Двадцать восемь. Касательно маман
Люсьен выждал неделю после смерти Красовщика — гнев его несколько остыл, и он был готов сообщить Режин, что их отец вовсе не был волокитой, а она не виновата в смерти их сестры. Фокус состоял в том, чтобы ей все это изложить, никак не касаясь причудливой истории Жюльетт и Красовщика. Он исправно выполнял свои обязанности в пекарне, давал Режин дольше поспать и сменял ее за прилавком, как только весь хлеб был готов. Весьма окольный путь к тому, чтобы поднять ей настроение.
Случилось все в четверг утром, около десяти, когда ежедневная суета спала, и он услышал, как Режин поет себе под нос песенку, выметая из-за прилавка крошки. Тут-то он и решил донести до нее известие, которое, по его прикидкам, должно было спасти ее от мук совести на всю оставшуюся жизнь.
— Режин, наша маман — шлюха, — сказал он. — Я решил, что тебе стоит это знать.
— Я так и думал, — произнес старик, сидевший на высоком табурете у окна до того неподвижно, что стал предметом обстановки.

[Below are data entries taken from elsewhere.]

theorem EncodedRow.fcmpCeqD (cd : FlagNum) (fj : RegNum) (fk : RegNum) : EncodedRow.Statement (.fcmpCeqD cd fj fk) := by
  refine ⟨_, List.mem_of_getElem? (i := 118) rfl, fun _ => ?_, ?_⟩
  · exact Bool.and_eq_true_iff.mpr ⟨beq_iff_eq.mpr (masked3 _ _ _ rfl rfl rfl rfl), rfl⟩
  · simp (disch := omega) only [encode, field_or, field_place_same, field_place_other, BitVec.or_zero]
    congr 1
    · exact zero_or_eq rfl rfl
    · exact zero_or_eq rfl rfl
    · exact zero_or_eq rfl rfl

theorem EncodedRow.fcmpCueqD (cd : FlagNum) (fj : RegNum) (fk : RegNum) : EncodedRow.Statement (.fcmpCueqD cd fj fk) := by
  refine ⟨_, List.mem_of_getElem? (i := 119) rfl, fun _ => ?_, ?_⟩
  · exact Bool.and_eq_true_iff.mpr ⟨beq_iff_eq.mpr (masked3 _ _ _ rfl rfl rfl rfl), rfl⟩
  · simp (disch := omega) only [encode, field_or, field_place_same, field_place_other, BitVec.or_zero]
    congr 1
    · exact zero_or_eq rfl rfl
    · exact zero_or_eq rfl rfl
    · exact zero_or_eq rfl rfl

theorem EncodedRow.fcmpCltD (cd : FlagNum) (fj : RegNum) (fk : RegNum) : EncodedRow.Statement (.fcmpCltD cd fj fk) := by
  refine ⟨_, List.mem_of_getElem? (i := 120) rfl, fun _ => ?_, ?_⟩
  · exact Bool.and_eq_true_iff.mpr ⟨beq_iff_eq.mpr (masked3 _ _ _ rfl rfl rfl rfl), rfl⟩
  · simp (disch := omega) only [encode, field_or, field_place_same, field_place_other, BitVec.or_zero]
    congr 1
    · exact zero_or_eq rfl rfl
    · exact zero_or_eq rfl rfl
    · exact zero_or_eq rfl rfl

theorem EncodedRow.fcmpCultD (cd : FlagNum) (fj : RegNum) (fk : RegNum) : EncodedRow.Statement (.fcmpCultD cd fj fk) := by
  refine ⟨_, List.mem_of_getElem? (i := 121) rfl, fun _ => ?_, ?_⟩
  · exact Bool.and_eq_true_iff.mpr ⟨beq_iff_eq.mpr (masked3 _ _ _ rfl rfl rfl rfl), rfl⟩
  · simp (disch := omega) only [encode, field_or, field_place_same, field_place_other, BitVec.or_zero]
    congr 1
    · exact zero_or_eq rfl rfl
    · exact zero_or_eq rfl rfl
    · exact zero_or_eq rfl rfl

theorem EncodedRow.fcmpCleD (cd : FlagNum) (fj : RegNum) (fk : RegNum) : EncodedRow.Statement (.fcmpCleD cd fj fk) := by
  refine ⟨_, List.mem_of_getElem? (i := 122) rfl, fun _ => ?_, ?_⟩
  · exact Bool.and_eq_true_iff.mpr ⟨beq_iff_eq.mpr (masked3 _ _ _ rfl rfl rfl rfl), rfl⟩
  · simp (disch := omega) only [encode, field_or, field_place_same, field_place_other, BitVec.or_zero]
    congr 1
    · exact zero_or_eq rfl rfl
    · exact zero_or_eq rfl rfl
    · exact zero_or_eq rfl rfl

theorem EncodedRow.fcmpCuleD (cd : FlagNum) (fj : RegNum) (fk : RegNum) : EncodedRow.Statement (.fcmpCuleD cd fj fk) := by
  refine ⟨_, List.mem_of_getElem? (i := 123) rfl, fun _ => ?_, ?_⟩
  · exact Bool.and_eq_true_iff.mpr ⟨beq_iff_eq.mpr (masked3 _ _ _ rfl rfl rfl rfl), rfl⟩
  · simp (disch := omega) only [encode, field_or, field_place_same, field_place_other, BitVec.or_zero]
    congr 1
    · exact zero_or_eq rfl rfl
    · exact zero_or_eq rfl rfl
    · exact zero_or_eq rfl rfl

theorem EncodedRow.fcmpCneD (cd : FlagNum) (fj : RegNum) (fk : RegNum) : EncodedRow.Statement (.fcmpCneD cd fj fk) := by
  refine ⟨_, List.mem_of_getElem? (i := 124) rfl, fun _ => ?_, ?_⟩
  · exact Bool.and_eq_true_iff.mpr ⟨beq_iff_eq.mpr (masked3 _ _ _ rfl rfl rfl rfl), rfl⟩
  · simp (disch := omega) only [encode, field_or, field_place_same, field_place_other, BitVec.or_zero]
    congr 1
    · exact zero_or_eq rfl rfl
    · exact zero_or_eq rfl rfl
    · exact zero_or_eq rfl rfl

theorem EncodedRow.fcmpCorD (cd : FlagNum) (fj : RegNum) (fk : RegNum) : EncodedRow.Statement (.fcmpCorD cd fj fk) := by
  refine ⟨_, List.mem_of_getElem? (i := 125) rfl, fun _ => ?_, ?_⟩
  · exact Bool.and_eq_true_iff.mpr ⟨beq_iff_eq.mpr (masked3 _ _ _ rfl rfl rfl rfl), rfl⟩
  · simp (disch := omega) only [encode, field_or, field_place_same, field_place_other, BitVec.or_zero]
    congr 1
    · exact zero_or_eq rfl rfl
    · exact zero_or_eq rfl rfl
    · exact zero_or_eq rfl rfl

theorem EncodedRow.fcmpCuneD (cd : FlagNum) (fj : RegNum) (fk : RegNum) : EncodedRow.Statement (.fcmpCuneD cd fj fk) := by
  refine ⟨_, List.mem_of_getElem? (i := 126) rfl, fun _ => ?_, ?_⟩
  · exact Bool.and_eq_true_iff.mpr ⟨beq_iff_eq.mpr (masked3 _ _ _ rfl rfl rfl rfl), rfl⟩
  · simp (disch := omega) only [encode, field_or, field_place_same, field_place_other, BitVec.or_zero]
    congr 1
    · exact zero_or_eq rfl rfl
    · exact zero_or_eq rfl rfl
    · exact zero_or_eq rfl rfl

theorem EncodedRow.fcmpSafD (cd : FlagNum) (fj : RegNum) (fk : RegNum) : EncodedRow.Statement (.fcmpSafD cd fj fk) := by
  refine ⟨_, List.mem_of_getElem? (i := 127) rfl, fun _ => ?_, ?_⟩
  · exact Bool.and_eq_true_iff.mpr ⟨beq_iff_eq.mpr (masked3 _ _ _ rfl rfl rfl rfl), rfl⟩
  · simp (disch := omega) only [encode, field_or, field_place_same, field_place_other, BitVec.or_zero]
    congr 1
    · exact zero_or_eq rfl rfl
    · exact zero_or_eq rfl rfl
    · exact zero_or_eq rfl rfl

theorem EncodedRow.fcmpSunD (cd : FlagNum) (fj : RegNum) (fk : RegNum) : EncodedRow.Statement (.fcmpSunD cd fj fk) := by
  refine ⟨_, List.mem_of_getElem? (i := 128) rfl, fun _ => ?_, ?_⟩
  · exact Bool.and_eq_true_iff.mpr ⟨beq_iff_eq.mpr (masked3 _ _ _ rfl rfl rfl rfl), rfl⟩
  · simp (disch := omega) only [encode, field_or, field_place_same, field_place_other, BitVec.or_zero]
    congr 1
    · exact zero_or_eq rfl rfl
    · exact zero_or_eq rfl rfl
    · exact zero_or_eq rfl rfl

theorem EncodedRow.fcmpSeqD (cd : FlagNum) (fj : RegNum) (fk : RegNum) : EncodedRow.Statement (.fcmpSeqD cd fj fk) := by
  refine ⟨_, List.mem_of_getElem? (i := 129) rfl, fun _ => ?_, ?_⟩
  · exact Bool.and_eq_true_iff.mpr ⟨beq_iff_eq.mpr (masked3 _ _ _ rfl rfl rfl rfl), rfl⟩
  · simp (disch := omega) only [encode, field_or, field_place_same, field_place_other, BitVec.or_zero]
    congr 1
    · exact zero_or_eq rfl rfl
    · exact zero_or_eq rfl rfl
    · exact zero_or_eq rfl rfl

theorem EncodedRow.fcmpSueqD (cd : FlagNum) (fj : RegNum) (fk : RegNum) : EncodedRow.Statement (.fcmpSueqD cd fj fk) := by
  refine ⟨_, List.mem_of_getElem? (i := 130) rfl, fun _ => ?_, ?_⟩
  · exact Bool.and_eq_true_iff.mpr ⟨beq_iff_eq.mpr (masked3 _ _ _ rfl rfl rfl rfl), rfl⟩
  · simp (disch := omega) only [encode, field_or, field_place_same, field_place_other, BitVec.or_zero]
    congr 1
    · exact zero_or_eq rfl rfl
    · exact zero_or_eq rfl rfl
    · exact zero_or_eq rfl rfl

theorem EncodedRow.fcmpSltD (cd : FlagNum) (fj : RegNum) (fk : RegNum) : EncodedRow.Statement (.fcmpSltD cd fj fk) := by
  refine ⟨_, List.mem_of_getElem? (i := 131) rfl, fun _ => ?_, ?_⟩
  · exact Bool.and_eq_true_iff.mpr ⟨beq_iff_eq.mpr (masked3 _ _ _ rfl rfl rfl rfl), rfl⟩
  · simp (disch := omega) only [encode, field_or, field_place_same, field_place_other, BitVec.or_zero]
    congr 1
    · exact zero_or_eq rfl rfl
    · exact zero_or_eq rfl rfl
    · exact zero_or_eq rfl rfl

theorem EncodedRow.fcmpSultD (cd : FlagNum) (fj : RegNum) (fk : RegNum) : EncodedRow.Statement (.fcmpSultD cd fj fk) := by
  refine ⟨_, List.mem_of_getElem? (i := 132) rfl, fun _ => ?_, ?_⟩
  · exact Bool.and_eq_true_iff.mpr ⟨beq_iff_eq.mpr (masked3 _ _ _ rfl rfl rfl rfl), rfl⟩
  · simp (disch := omega) only [encode, field_or, field_place_same, field_place_other, BitVec.or_zero]
    congr 1
    · exact zero_or_eq rfl rfl
    · exact zero_or_eq rfl rfl
    · exact zero_or_eq rfl rfl

theorem EncodedRow.fcmpSleD (cd : FlagNum) (fj : RegNum) (fk : RegNum) : EncodedRow.Statement (.fcmpSleD cd fj fk) := by
  refine ⟨_, List.mem_of_getElem? (i := 133) rfl, fun _ => ?_, ?_⟩
  · exact Bool.and_eq_true_iff.mpr ⟨beq_iff_eq.mpr (masked3 _ _ _ rfl rfl rfl rfl), rfl⟩
  · simp (disch := omega) only [encode, field_or, field_place_same, field_place_other, BitVec.or_zero]
    congr 1
    · exact zero_or_eq rfl rfl
    · exact zero_or_eq rfl rfl
    · exact zero_or_eq rfl rfl

theorem EncodedRow.fcmpSuleD (cd : FlagNum) (fj : RegNum) (fk : RegNum) : EncodedRow.Statement (.fcmpSuleD cd fj fk) := by
  refine ⟨_, List.mem_of_getElem? (i := 134) rfl, fun _ => ?_, ?_⟩
  · exact Bool.and_eq_true_iff.mpr ⟨beq_iff_eq.mpr (masked3 _ _ _ rfl rfl rfl rfl), rfl⟩
  · simp (disch := omega) only [encode, field_or, field_place_same, field_place_other, BitVec.or_zero]
    congr 1
    · exact zero_or_eq rfl rfl
    · exact zero_or_eq rfl rfl
    · exact zero_or_eq rfl rfl

theorem EncodedRow.fcmpSneD (cd : FlagNum) (fj : RegNum) (fk : RegNum) : EncodedRow.Statement (.fcmpSneD cd fj fk) := by
  refine ⟨_, List.mem_of_getElem? (i := 135) rfl, fun _ => ?_, ?_⟩
  · exact Bool.and_eq_true_iff.mpr ⟨beq_iff_eq.mpr (masked3 _ _ _ rfl rfl rfl rfl), rfl⟩
  · simp (disch := omega) only [encode, field_or, field_place_same, field_place_other, BitVec.or_zero]
    congr 1
    · exact zero_or_eq rfl rfl
    · exact zero_or_eq rfl rfl
    · exact zero_or_eq rfl rfl

theorem EncodedRow.fcmpSorD (cd : FlagNum) (fj : RegNum) (fk : RegNum) : EncodedRow.Statement (.fcmpSorD cd fj fk) := by
  refine ⟨_, List.mem_of_getElem? (i := 136) rfl, fun _ => ?_, ?_⟩
  · exact Bool.and_eq_true_iff.mpr ⟨beq_iff_eq.mpr (masked3 _ _ _ rfl rfl rfl rfl), rfl⟩
  · simp (disch := omega) only [encode, field_or, field_place_same, field_place_other, BitVec.or_zero]
    congr 1
    · exact zero_or_eq rfl rfl
    · exact zero_or_eq rfl rfl
    · exact zero_or_eq rfl rfl

theorem EncodedRow.fcmpSuneD (cd : FlagNum) (fj : RegNum) (fk : RegNum) : EncodedRow.Statement (.fcmpSuneD cd fj fk) := by
  refine ⟨_, List.mem_of_getElem? (i := 137) rfl, fun _ => ?_, ?_⟩
  · exact Bool.and_eq_true_iff.mpr ⟨beq_iff_eq.mpr (masked3 _ _ _ rfl rfl rfl rfl), rfl⟩
  · simp (disch := omega) only [encode, field_or, field_place_same, field_place_other, BitVec.or_zero]
    congr 1
    · exact zero_or_eq rfl rfl
    · exact zero_or_eq rfl rfl
    · exact zero_or_eq rfl rfl

theorem EncodedRow.fcvtSD (fd : RegNum) (fj : RegNum) : EncodedRow.Statement (.fcvtSD fd fj) := by
  refine ⟨_, List.mem_of_getElem? (i := 138) rfl, fun _ => ?_, ?_⟩
  · exact Bool.and_eq_true_iff.mpr ⟨beq_iff_eq.mpr (masked2 _ _ rfl rfl rfl), rfl⟩
  · simp (disch := omega) only [encode, field_or, field_place_same, field_place_other, BitVec.or_zero]
    congr 1
    · exact zero_or_eq rfl rfl
    · exact zero_or_eq rfl rfl

theorem EncodedRow.fcvtDS (fd : RegNum) (fj : RegNum) : EncodedRow.Statement (.fcvtDS fd fj) := by
  refine ⟨_, List.mem_of_getElem? (i := 139) rfl, fun _ => ?_, ?_⟩
  · exact Bool.and_eq_true_iff.mpr ⟨beq_iff_eq.mpr (masked2 _ _ rfl rfl rfl), rfl⟩
  · simp (disch := omega) only [encode, field_or, field_place_same, field_place_other, BitVec.or_zero]
    congr 1
    · exact zero_or_eq rfl rfl
    · exact zero_or_eq rfl rfl

theorem EncodedRow.ffintSW (fd : RegNum) (fj : RegNum) : EncodedRow.Statement (.ffintSW fd fj) := by
  refine ⟨_, List.mem_of_getElem? (i := 140) rfl, fun _ => ?_, ?_⟩
  · exact Bool.and_eq_true_iff.mpr ⟨beq_iff_eq.mpr (masked2 _ _ rfl rfl rfl), rfl⟩
  · simp (disch := omega) only [encode, field_or, field_place_same, field_place_other, BitVec.or_zero]
    congr 1
    · exact zero_or_eq rfl rfl
    · exact zero_or_eq rfl rfl

theorem EncodedRow.ffintDW (fd : RegNum) (fj : RegNum) : EncodedRow.Statement (.ffintDW fd fj) := by
  refine ⟨_, List.mem_of_getElem? (i := 141) rfl, fun _ => ?_, ?_⟩
  · exact Bool.and_eq_true_iff.mpr ⟨beq_iff_eq.mpr (masked2 _ _ rfl rfl rfl), rfl⟩
  · simp (disch := omega) only [encode, field_or, field_place_same, field_place_other, BitVec.or_zero]
    congr 1
    · exact zero_or_eq rfl rfl
    · exact zero_or_eq rfl rfl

— А вы не суйте нос не в свое дело, месье Фунтено. — Она так резко повернулась к Люсьену, что если бы танцевала танго с метлой — свернула бы партнеру шею. — Быть может, derrière? — буркнула она, показывая на дверь в пекарню.
— О, я уверен, туда ей тоже нравится, — опять подала голос мебель. — Виляет она им дай боже.
Люсьен благородно выступил между сестрой и покупателем.
— Месье, вы говорите о моей матери!
— А я чего? Сам первый начал, — проворчал месье Фунтено.
Режин схватила брата за рукав и втащила его за полог.
— Ты зачем это, а? К тому же при покупателях?
— Извини, я все ждал, когда тебе можно будет сказать. Я не в смысле, что маман шлюха вообще, а в том, что она — та самая шлюха.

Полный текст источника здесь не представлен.